Patient education

Understanding Shared Decision Making, and How to Practice It When the Answer Is Not Obvious

Shared decision making is the practice of two experts meeting over one decision, where the clinician brings what the evidence can and cannot say, the patient brings what matters to their own life, and the choice is built from both rather than handed down.

Shared decision making is the practice of two experts meeting over one decision, where the clinician brings what the evidence can and cannot say, the patient brings what matters to their own life, and the choice is built from both rather than handed down. It is not a clinician softening bad news, and it is not a patient left alone with a pamphlet to choose. It belongs wherever reasonable options lead to different lives rather than to one clearly better outcome, which is far more often than most consultations admit. This is general education and not medical advice, so use it to prepare for a real conversation with a qualified clinician who knows your history.

I spend my working life reading evidence, and the deeper I go the clearer one thing becomes. Much of medicine does not offer a single right answer that a study can settle for everyone.
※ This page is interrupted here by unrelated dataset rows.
-- ==== Sys2Proof/WellFormed.lean ====
section
/-! DEFINITION. Which commands a request frame can carry without truncation (R137: operand range is the host's
duty). An out-of-range command is executed all the same, its operands truncated (R91); only the round trip
through the encoding needs the range. -/

namespace Sys2Proof

/-- The slave id fits its 16-bit field (R5 `ID_WIDTH`, R46). -/
def slaveInRange (slave : Nat) : Bool := decide (slave < 2 ^ Config.idWidth)

/-- The offset fits its 16-bit field (R5 `OFFSET_WIDTH`, R46). -/
def offsetInRange (offset : Nat) : Bool := decide (offset < 2 ^ Config.offsetWidth)

/-- The length is one a READL can request (R5 `MAX_RUN`, R26). -/
def lengthInRange (length : Nat) : Bool := decide (length ≤ Config.maxRun)

/-- Every operand is in range (R137). -/
def Instr.wf : Instr → Bool
  | .sync => true
  | .readl slave offset length => slaveInRange slave && offsetInRange offset && lengthInRange length

/-- The command the CORE acts on: every operand reduced to 16 bits (R91). -/
def Instr.masked : Instr → Instr
  | .sync => .sync
  | .readl slave offset length => .readl (slave % 65536) (offset % 65536) (length % 65536)

end Sys2Proof
end

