-- ==== Sys2Proof/Decode.lean ====
section
/-! DEFINITION. Reading a request frame (R55), total on any bytes and rejecting by name, and after it the encoder
(R40 to R47). The CORE itself never decodes a frame (R55) and a host command has no binary form (R53): the decoder
is the inverse that R55 fixes, and it gives the words of spec/opcode_table.json their instruction. -/

namespace Sys2Proof

/-- Why a byte sequence is no request frame (R55). -/
inductive DecodeError
  /-- Fewer than two bytes: there is no command byte. -/
  | truncated
  /-- The first byte is not 0x55 (R41). -/
  | badStart (b : Byte)
  /-- One of the 62 codes that are never used (R50). -/
  | reservedCode (c : Code)
  /-- The length is not the one the code fixes (R49, R52). -/
  | badLength
  /-- The SYNC payload is not the constant of R45. -/
  | badSyncPayload
  /-- The last byte is not the CRC of the bytes before it (R47). -/
  | badCrc
  deriving DecidableEq, Repr

/-- Bits 7:6 of a command byte (R42). -/
def seqField (cmd : Byte) : SeqNo := cmd.extractLsb' 6 2

/-- Bits 5:0 of a command byte (R42). -/
def codeField (cmd : Byte) : Code := cmd.extractLsb' 0 6

/-- What the payload of a SYNC frame says (R45, R55). -/
def decodeSyncPayload (q : SeqNo) (payload : List Byte) : Except DecodeError Request :=
  if payload = syncPayload then .ok ⟨q, .sync⟩
  else if payload.length = 16 then .error .badSyncPayload
  else .error .badLength

/-- What the payload of a READL frame says: three big-endian fields (R46, R55). -/
def decodeReadlPayload (q : SeqNo) : List Byte → Except DecodeError Request
  | [s1, s0, o1, o0, l1, l0] =>
    .ok ⟨q, .readl (fromBe16 s1 s0).toNat (fromBe16 o1 o0).toNat (fromBe16 l1 l0).toNat⟩
  | _ => .error .badLength

/-- Read a frame without its trailer: start byte, command byte, payload (R40, R55). -/
def decodeBody : List Byte → Except DecodeError Request
  | start :: cmd :: payload =>
    if start = Config.startByte then
      if codeField cmd = Config.cmdSync then decodeSyncPayload (seqField cmd) payload
      else if codeField cmd = Config.cmdReadl then decodeReadlPayload (seqField cmd) payload
      else .error (.reservedCode (codeField cmd))
    else .error (.badStart start)
  | _ => .error .truncated

/-- Read a whole request frame: its body, and the trailer must be the CRC of the body (R47, R55). -/
def decodeFrame (f : List Byte) : Except DecodeError Request :=
  match decodeBody f.dropLast with
  | .ok r => if f.getLast? = some (crc8 f.dropLast) then .ok r else .error .badCrc
  | .error e => .error e

/-- Byte `k` of a number, counted from its least significant byte. -/
def byteOf (w k : Nat) : Byte := BitVec.ofNat 8 (w >>> (8 * k))

/-- The frame body that a word of spec/opcode_table.json stands for: the table numbers its bits from the command byte
(frame index 1), so byte 0 of the word is CMD_BYTE and the bytes after it are the operand bytes of the payload in
wire order. What the table gives no bits (start byte, SYNC payload) is supplied as R41 and R45 say (log entry 11). -/
def tableBody (nbits w : Nat) : List Byte :=
  let v := w % 2 ^ nbits
  let cmd := byteOf v 0
  let payload := if codeField cmd = Config.cmdSync then syncPayload
    else [byteOf v 1, byteOf v 2, byteOf v 3, byteOf v 4, byteOf v 5, byteOf v 6]
  Config.startByte :: cmd :: payload

/-- The instruction that the decoder reads from a table word. The table gives the trailer no bits; with the trailer
that R47 gives the body the answer is that of `decodeFrame` (`decodeFrame_sealBody`). -/
def decodeTableWord (nbits w : Nat) : Option Instr :=
  match decodeBody (tableBody nbits w) with
  | .ok r => some r.instr
  | .error _ => none

/-! ## The encoder -/

/-- `body ++ [crc8(body)]`: a body with its trailer (R47, R73). -/
def sealBody (body : List Byte) : List Byte := body ++ [crc8 body]

/-- The code of an instruction (R43). -/
def codeOf : Instr → Code
  | .sync => Config.cmdSync
  | .readl _ _ _ => Config.cmdReadl

/-- The payload of an instruction (R45, R46, operands masked as R51 says). -/
def payloadOf : Instr → List Byte
  | .sync => syncPayload
  | .readl slave offset length => readlPayload (mask16 slave) (mask16 offset) (mask16 length)

/-- The request frame of an instruction that carries the sequence number `q`: start byte, command byte with `q` in
bits 7:6 and the code in bits 5:0, payload, trailer (R40 to R47). -/
def encode (q : SeqNo) (i : Instr) : List Byte :=
  sealBody (Config.startByte :: (q ++ codeOf i) :: payloadOf i)

end Sys2Proof
end

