-- ==== Sys2Proof/Laws/PerInstr.lean ====
section
/-! SUPPORT. Facts about every instruction as syntax, one lemma per constructor. -/

namespace Sys2Proof.Laws

/-- The length of the request frame (R49). -/
def FrameLength.Statement (i : Instr) : Prop :=
  ∀ q : SeqNo, (encode q i).length = match i with | .sync => 19 | .readl _ _ _ => 9

theorem FrameLength.sync : FrameLength.Statement .sync := fun _ => rfl

theorem FrameLength.readl (slave offset length : Nat) : FrameLength.Statement (.readl slave offset length) :=
  fun _ => rfl

/-- Masking (R51, R91) makes the operands fit the frame, changes no operand that already fits, and leaves the frame
as it is. -/
def Masking.Statement (i : Instr) : Prop :=
  i.masked.wf = true ∧ (i.wf = true → i.masked = i) ∧ ∀ q : SeqNo, encode q i.masked = encode q i

theorem Masking.sync : Masking.Statement .sync := ⟨rfl, fun _ => rfl, fun _ => rfl⟩

theorem Masking.readl (slave offset length : Nat) : Masking.Statement (.readl slave offset length) := by
  have hw : ∀ a b c : Nat, (Instr.readl a b c).wf = true ↔ a < 65536 ∧ b < 65536 ∧ c < 65536 := by
    intro a b c
    simp [Instr.wf, slaveInRange, offsetInRange, lengthInRange, Config.idWidth, Config.offsetWidth, Config.maxRun,
      and_assoc, Nat.lt_succ_iff]
    exact fun _ _ => decide_eq_true_iff
  refine ⟨(hw _ _ _).2 ⟨by omega, by omega, by omega⟩, fun h => ?_, fun q => ?_⟩
  · obtain ⟨h₁, h₂, h₃⟩ := (hw _ _ _).1 h
    simp [Instr.masked, Nat.mod_eq_of_lt, h₁, h₂, h₃]
  · simp [encode, Instr.masked, payloadOf, codeOf, mask16_mod]

end Sys2Proof.Laws
end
What shared decision making actually is

The idea rests on a simple division of expertise. A clinician knows the medicine, the odds, and the range of what usually happens. Only the patient knows what those outcomes are worth to the person who has to live inside them.

Shared decision making joins those two kinds of knowledge on purpose. The clinician lays out the genuine options, including doing nothing for now, and what is known about the benefits and harms of each. The patient weighs those against a life the clinician cannot see from the outside.

It differs from the two failures it sits between. Old paternalism gave the patient the clinician's preference dressed as the only choice. A hands-off version dumps facts on the patient and calls the abandonment respect. The shared version keeps both people in the room and at work.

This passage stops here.